The outcry over Boris Johnson’s comments on the Islamic veil reflects a dangerous trend of censorship.
In the last few days there’s been a groundswell of irascible journalists vilifying quirky Tory MP Boris Johnson for comments made in his recent Daily Telegraph article. ‘May must learn from Labour mistakes and stamp out Tory Islamophobia’ wailed Guardian journalist Jonathan Freedman, ‘Why aren’t the Tories cracking down on Islamophobia in their party?‘ bawled Anoosh Chakelian in The New Statesmen.
Speaking on whether the UK should follow suit in adopting a veil ban similar to Denmark, Boris Johnson penned an impassioned harangue, jilting the idea of a ban as “wrong”. Johnson stressed “telling a free-born adult woman what she may or may not wear” would give a boost to radicals, most of whom are known for pitting Islam against the West. Further, Johnson forebodes such a ban as a slippery slope, leading to “a general crackdown on any public symbols of religious affiliation”.

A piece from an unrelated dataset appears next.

/-- A well-formed command that a register access makes names a path of R465 that reaches registers. -/
def Statement (i : Instr) : Prop := i.wellFormed = true → ∀ p, i.path = some p → p.accesses = true

theorem silent {i : Instr} (h : i.path = none) : Statement i := fun _ p e => by rw [h] at e; cases e

theorem carried {i : Instr} {q : Path} (h : i.path = some q) (hw : i.wellFormed = true → q.accesses = true) : Statement i :=
  fun w p e => by rw [h] at e; cases e; exact hw w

What caught the ire of many left-leaning commentators and politicians centres on Johnson’s derisive – and drolling – liking of the Islamic veil to letterboxes, pointing out that it is weird and “bullying” to expect women to cover their faces – a practice he finds “no scriptural authority for the practice in the Koran”.
Hot under the collar from Johnson’s mocking comments on the Islamic veil, many are urging Prime Minister Theresa May to expunge the former Secretary of State for Foreign and Commonwealth Affairs for “blatant Islamophobia”. Indeed, Conservative Muslim Forum founder Lord Sheik called for Mr Johnson to have the whip removed – meaning the MP would no longer represent the Tory party. Tory peer Sayeeda Warsi accuses Boris Johnson of making ‘hate crime more likely‘, calling the remarks ‘dog-whistle’ Islamophobia.
Many people on all sides of the political aisle appear at sixes and sevens concerning the proper response to Boris Johnson’s “offensive” comments. Do we support the outre MP and the principle of freedom of speech or do we reproach Boris Johnson for insensitive comments that risk stoking some pretty dangerous flames? Before tackling this, it is necessary to examine what is meant by ‘Islamophobia’.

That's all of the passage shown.